The system handles various error conditions:
- INCOMPLETE_DATA: When insufficient data points are available
- TIMESTAMP_DISCONTINUITY: When data gaps exceed thresholds
- API errors: Network and exchange-specific errors with retry logic
- Confidence Score: 50-95% based on trend alignment
- Risk Assessment: Low/Medium/High risk classifications
- Trend Alignment: MWC-HWC conflict detection
Potential improvements:
- Real-time data streaming integration
- Additional technical indicators
- Backtesting framework
- Portfolio management features
- Alert system integration
- Web dashboard interface
This project is for educational and research purposes. Use at your own risk for trading decisions.

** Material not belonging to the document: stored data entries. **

/-- A good reception lowers REC by 1; from above 127 it returns to 119 to 127 (ISO 11898-1 through R379). -/
def State.canRecOk (s : State) (n : Nat) : State :=
  if s.get (Reg.canMode n) ≠ 3 ∨ 2 ≤ s.get (Reg.canState n) then s
  else if s.flag (Reg.canRp n) then
    let s1 := (s.set (Reg.canRp n) 0).set (Reg.canRec n) (119 + Config.canRecReturn s.free % 9)
    ({ s1 with free := s1.free + 1 }).canConfine n
  else (s.set (Reg.canRec n) (s.get (Reg.canRec n) - 1)).canConfine n

end Sys2Proof.Machine
end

Trading involves significant risk of loss. This software is provided for educational purposes only and should not be considered financial advice. Always conduct your own research and consult with a qualified financial advisor before making investment decisions.
Contributions are welcome! Please feel free to submit issues, feature requests, or pull requests.
Note: Ensure you have proper API access and comply with the terms of service for all data providers used in this project.